§ Try it
Starting at the line that contains "theorem test_wf_accepts_pop_word : (pop16", restate every line word for word through the end of the entries.

Stored data entries:
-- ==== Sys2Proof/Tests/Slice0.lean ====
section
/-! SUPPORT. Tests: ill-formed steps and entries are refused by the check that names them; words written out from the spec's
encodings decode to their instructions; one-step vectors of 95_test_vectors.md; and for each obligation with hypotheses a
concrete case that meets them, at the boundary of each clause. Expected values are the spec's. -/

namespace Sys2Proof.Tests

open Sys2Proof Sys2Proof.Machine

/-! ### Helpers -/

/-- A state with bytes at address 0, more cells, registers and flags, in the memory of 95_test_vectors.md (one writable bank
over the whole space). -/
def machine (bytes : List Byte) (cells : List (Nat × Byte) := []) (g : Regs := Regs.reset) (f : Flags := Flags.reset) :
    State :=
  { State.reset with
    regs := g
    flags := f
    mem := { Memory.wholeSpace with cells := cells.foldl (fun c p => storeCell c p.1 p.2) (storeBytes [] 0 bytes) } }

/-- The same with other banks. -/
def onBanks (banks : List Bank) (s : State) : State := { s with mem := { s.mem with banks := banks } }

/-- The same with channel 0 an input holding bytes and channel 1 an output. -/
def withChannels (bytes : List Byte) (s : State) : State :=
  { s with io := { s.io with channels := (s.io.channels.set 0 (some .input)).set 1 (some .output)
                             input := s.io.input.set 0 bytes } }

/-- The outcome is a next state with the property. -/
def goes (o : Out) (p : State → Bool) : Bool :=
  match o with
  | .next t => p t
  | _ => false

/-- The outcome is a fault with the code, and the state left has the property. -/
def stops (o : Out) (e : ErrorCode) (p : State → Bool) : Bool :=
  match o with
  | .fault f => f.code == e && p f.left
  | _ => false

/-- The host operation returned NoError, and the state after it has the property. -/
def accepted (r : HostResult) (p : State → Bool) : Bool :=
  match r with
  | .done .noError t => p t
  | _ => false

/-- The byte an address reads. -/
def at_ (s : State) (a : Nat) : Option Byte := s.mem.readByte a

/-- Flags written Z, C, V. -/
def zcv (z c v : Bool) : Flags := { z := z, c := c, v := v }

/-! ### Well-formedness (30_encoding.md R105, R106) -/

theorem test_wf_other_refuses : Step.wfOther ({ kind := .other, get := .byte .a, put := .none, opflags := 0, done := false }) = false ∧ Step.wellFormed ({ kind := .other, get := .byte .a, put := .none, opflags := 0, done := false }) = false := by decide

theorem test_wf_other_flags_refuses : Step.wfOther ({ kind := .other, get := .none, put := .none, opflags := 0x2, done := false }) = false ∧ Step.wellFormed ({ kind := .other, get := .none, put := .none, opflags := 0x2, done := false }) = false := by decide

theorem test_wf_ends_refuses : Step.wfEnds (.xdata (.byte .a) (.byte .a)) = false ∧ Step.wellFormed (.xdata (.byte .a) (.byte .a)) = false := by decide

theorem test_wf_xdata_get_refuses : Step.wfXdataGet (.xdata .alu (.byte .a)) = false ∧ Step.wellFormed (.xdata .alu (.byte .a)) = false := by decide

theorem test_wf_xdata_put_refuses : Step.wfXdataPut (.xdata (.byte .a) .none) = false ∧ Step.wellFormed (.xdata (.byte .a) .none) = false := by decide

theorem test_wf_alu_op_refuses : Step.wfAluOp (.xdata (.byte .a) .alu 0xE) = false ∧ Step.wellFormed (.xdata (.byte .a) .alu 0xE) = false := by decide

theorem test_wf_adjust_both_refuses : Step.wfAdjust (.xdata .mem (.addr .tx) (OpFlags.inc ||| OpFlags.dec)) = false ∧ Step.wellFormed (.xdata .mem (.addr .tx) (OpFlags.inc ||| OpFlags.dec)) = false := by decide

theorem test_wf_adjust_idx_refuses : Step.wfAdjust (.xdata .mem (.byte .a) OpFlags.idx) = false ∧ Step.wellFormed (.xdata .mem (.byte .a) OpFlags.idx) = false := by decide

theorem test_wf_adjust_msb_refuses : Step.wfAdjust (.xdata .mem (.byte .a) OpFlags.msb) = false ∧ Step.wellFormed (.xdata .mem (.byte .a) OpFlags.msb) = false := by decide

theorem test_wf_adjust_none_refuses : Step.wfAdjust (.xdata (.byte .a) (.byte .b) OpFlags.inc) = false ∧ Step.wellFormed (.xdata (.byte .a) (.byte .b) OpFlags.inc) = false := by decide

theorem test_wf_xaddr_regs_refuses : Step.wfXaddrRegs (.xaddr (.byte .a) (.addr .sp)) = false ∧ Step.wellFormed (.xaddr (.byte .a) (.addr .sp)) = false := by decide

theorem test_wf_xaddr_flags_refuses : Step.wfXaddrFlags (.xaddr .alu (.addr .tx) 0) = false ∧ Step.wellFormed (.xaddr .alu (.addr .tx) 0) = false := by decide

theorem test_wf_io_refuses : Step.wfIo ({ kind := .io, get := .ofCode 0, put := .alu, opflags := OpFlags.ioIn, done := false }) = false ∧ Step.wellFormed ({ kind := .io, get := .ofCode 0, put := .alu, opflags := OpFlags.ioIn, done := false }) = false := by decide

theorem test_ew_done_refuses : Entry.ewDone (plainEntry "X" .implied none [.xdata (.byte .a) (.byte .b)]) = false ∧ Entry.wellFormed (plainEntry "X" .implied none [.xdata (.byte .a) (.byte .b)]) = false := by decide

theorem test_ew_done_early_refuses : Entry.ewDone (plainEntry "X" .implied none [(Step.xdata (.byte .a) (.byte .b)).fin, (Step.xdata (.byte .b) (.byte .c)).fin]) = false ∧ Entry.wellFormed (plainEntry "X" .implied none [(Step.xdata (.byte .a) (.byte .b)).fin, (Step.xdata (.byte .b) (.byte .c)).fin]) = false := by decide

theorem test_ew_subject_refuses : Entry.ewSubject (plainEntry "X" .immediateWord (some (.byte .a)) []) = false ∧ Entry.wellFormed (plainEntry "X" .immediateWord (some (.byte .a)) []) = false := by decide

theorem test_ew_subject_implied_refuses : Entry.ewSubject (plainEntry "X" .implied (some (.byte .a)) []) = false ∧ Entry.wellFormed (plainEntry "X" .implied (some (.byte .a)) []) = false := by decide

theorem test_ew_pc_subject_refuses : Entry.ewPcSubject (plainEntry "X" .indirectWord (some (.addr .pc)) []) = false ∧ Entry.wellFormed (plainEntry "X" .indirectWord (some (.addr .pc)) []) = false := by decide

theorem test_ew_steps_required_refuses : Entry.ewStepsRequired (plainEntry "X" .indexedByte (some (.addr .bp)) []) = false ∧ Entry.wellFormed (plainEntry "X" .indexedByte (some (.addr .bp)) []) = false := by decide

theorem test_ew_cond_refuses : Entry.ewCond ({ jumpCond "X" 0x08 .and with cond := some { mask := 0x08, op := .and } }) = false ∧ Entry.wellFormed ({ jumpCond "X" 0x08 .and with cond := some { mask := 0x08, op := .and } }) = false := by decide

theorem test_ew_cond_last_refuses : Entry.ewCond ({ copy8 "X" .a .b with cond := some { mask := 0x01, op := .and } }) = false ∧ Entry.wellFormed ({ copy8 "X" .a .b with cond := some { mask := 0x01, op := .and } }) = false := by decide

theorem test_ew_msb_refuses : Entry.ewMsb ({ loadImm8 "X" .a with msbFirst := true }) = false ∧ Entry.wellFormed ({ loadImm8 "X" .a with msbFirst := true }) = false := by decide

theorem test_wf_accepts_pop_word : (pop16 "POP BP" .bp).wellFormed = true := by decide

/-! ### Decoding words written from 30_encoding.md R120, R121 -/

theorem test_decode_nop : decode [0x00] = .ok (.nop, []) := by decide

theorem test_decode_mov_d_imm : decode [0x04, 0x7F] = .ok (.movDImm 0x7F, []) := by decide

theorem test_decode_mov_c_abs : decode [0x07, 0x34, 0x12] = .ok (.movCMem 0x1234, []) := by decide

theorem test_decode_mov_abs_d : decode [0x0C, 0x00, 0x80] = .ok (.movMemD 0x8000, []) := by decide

§ Output for this exercise
theorem test_wf_accepts_pop_word : (pop16 "POP BP" .bp).wellFormed = true := by decide

/-! ### Decoding words written from 30_encoding.md R120, R121 -/

theorem test_decode_nop : decode [0x00] = .ok (.nop, []) := by decide

theorem test_decode_mov_d_imm : decode [0x04, 0x7F] = .ok (.movDImm 0x7F, []) := by decide

theorem test_decode_mov_c_abs : decode [0x07, 0x34, 0x12] = .ok (.movCMem 0x1234, []) := by decide

theorem test_decode_mov_abs_d : decode [0x0C, 0x00, 0x80] = .ok (.movMemD 0x8000, []) := by decide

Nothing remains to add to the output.